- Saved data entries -
++++
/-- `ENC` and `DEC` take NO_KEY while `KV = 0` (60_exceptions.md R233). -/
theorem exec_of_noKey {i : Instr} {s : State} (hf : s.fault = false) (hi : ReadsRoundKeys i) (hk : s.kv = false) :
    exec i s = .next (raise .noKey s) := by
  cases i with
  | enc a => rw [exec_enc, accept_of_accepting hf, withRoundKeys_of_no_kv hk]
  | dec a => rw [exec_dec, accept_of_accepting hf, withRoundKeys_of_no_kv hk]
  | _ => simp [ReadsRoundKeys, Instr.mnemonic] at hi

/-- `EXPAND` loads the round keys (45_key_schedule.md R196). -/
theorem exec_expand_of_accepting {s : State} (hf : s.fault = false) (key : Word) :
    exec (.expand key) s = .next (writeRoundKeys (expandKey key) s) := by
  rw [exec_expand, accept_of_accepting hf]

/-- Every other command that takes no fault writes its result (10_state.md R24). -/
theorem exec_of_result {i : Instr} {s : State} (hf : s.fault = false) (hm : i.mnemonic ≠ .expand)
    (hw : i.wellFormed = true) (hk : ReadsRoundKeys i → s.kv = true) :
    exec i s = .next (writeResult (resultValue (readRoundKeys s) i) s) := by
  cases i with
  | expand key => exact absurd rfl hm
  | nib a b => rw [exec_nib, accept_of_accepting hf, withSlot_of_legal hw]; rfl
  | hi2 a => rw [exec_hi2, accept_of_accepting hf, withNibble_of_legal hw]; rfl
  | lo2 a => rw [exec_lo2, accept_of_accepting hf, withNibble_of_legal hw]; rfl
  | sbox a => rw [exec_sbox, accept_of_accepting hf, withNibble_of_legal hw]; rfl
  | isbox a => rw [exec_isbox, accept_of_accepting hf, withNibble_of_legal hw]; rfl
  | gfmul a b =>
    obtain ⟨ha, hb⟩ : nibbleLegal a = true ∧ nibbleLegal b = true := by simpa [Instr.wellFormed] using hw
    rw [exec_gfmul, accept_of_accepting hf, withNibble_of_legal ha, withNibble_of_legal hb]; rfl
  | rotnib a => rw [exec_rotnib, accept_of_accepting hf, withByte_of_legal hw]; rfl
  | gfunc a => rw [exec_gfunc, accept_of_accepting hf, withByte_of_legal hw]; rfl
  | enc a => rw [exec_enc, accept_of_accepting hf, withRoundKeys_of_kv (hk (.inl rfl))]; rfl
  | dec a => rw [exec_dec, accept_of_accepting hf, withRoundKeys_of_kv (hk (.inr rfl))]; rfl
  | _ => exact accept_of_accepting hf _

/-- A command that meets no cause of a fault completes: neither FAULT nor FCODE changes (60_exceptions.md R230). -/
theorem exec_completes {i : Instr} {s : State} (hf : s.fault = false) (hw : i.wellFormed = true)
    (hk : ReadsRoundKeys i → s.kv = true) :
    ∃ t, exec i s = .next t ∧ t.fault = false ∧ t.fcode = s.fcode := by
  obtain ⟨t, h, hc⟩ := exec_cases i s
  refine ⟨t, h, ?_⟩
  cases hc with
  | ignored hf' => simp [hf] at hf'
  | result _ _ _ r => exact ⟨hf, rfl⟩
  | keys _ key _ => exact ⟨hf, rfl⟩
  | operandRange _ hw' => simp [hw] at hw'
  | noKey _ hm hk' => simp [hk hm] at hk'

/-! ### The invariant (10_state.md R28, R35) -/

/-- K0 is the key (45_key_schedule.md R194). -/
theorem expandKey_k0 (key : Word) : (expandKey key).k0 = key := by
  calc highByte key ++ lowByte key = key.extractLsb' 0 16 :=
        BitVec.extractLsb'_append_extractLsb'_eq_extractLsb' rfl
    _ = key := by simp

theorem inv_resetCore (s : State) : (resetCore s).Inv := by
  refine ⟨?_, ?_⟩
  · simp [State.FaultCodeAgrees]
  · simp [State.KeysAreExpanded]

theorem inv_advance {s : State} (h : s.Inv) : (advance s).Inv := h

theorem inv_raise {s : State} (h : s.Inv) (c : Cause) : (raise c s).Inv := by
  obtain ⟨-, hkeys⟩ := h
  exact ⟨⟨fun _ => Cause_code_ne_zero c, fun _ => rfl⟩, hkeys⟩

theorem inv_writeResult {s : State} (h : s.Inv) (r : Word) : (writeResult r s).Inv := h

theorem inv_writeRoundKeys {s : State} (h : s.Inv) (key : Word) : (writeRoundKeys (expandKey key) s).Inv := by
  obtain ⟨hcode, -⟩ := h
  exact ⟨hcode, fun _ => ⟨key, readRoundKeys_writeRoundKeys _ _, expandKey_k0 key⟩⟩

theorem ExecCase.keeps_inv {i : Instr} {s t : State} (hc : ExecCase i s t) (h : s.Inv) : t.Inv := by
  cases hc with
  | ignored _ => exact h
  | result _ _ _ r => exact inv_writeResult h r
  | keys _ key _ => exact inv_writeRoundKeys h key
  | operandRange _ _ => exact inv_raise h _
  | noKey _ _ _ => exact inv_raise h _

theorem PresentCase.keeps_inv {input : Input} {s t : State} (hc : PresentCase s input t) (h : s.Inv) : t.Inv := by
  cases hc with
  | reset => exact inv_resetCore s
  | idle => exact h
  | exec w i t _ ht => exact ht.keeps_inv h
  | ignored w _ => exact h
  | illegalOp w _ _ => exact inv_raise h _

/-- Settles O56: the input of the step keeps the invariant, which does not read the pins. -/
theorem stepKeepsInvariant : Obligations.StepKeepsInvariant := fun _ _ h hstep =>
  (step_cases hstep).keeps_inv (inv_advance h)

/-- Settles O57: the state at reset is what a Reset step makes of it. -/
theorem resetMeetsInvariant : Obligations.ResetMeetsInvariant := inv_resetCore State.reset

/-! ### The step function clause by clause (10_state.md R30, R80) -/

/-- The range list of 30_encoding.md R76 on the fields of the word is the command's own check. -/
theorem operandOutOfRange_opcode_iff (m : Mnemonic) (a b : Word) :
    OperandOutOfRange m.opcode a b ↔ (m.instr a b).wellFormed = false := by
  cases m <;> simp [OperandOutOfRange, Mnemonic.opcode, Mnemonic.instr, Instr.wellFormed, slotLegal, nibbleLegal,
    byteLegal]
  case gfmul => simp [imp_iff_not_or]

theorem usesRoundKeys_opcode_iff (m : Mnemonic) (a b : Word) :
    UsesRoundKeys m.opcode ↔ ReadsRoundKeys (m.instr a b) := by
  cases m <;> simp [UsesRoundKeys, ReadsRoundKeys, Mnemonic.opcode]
++++
- Prompt -
Please print, exactly and with nothing else, the lines from the first line of the entries through the line containing "(hw : i.wellFormed = true) (hk".

- The answer -
/-- `ENC` and `DEC` take NO_KEY while `KV = 0` (60_exceptions.md R233). -/
theorem exec_of_noKey {i : Instr} {s : State} (hf : s.fault = false) (hi : ReadsRoundKeys i) (hk : s.kv = false) :
    exec i s = .next (raise .noKey s) := by
  cases i with
  | enc a => rw [exec_enc, accept_of_accepting hf, withRoundKeys_of_no_kv hk]
  | dec a => rw [exec_dec, accept_of_accepting hf, withRoundKeys_of_no_kv hk]
  | _ => simp [ReadsRoundKeys, Instr.mnemonic] at hi

/-- `EXPAND` loads the round keys (45_key_schedule.md R196). -/
theorem exec_expand_of_accepting {s : State} (hf : s.fault = false) (key : Word) :
    exec (.expand key) s = .next (writeRoundKeys (expandKey key) s) := by
  rw [exec_expand, accept_of_accepting hf]

/-- Every other command that takes no fault writes its result (10_state.md R24). -/
theorem exec_of_result {i : Instr} {s : State} (hf : s.fault = false) (hm : i.mnemonic ≠ .expand)
    (hw : i.wellFormed = true) (hk : ReadsRoundKeys i → s.kv = true) :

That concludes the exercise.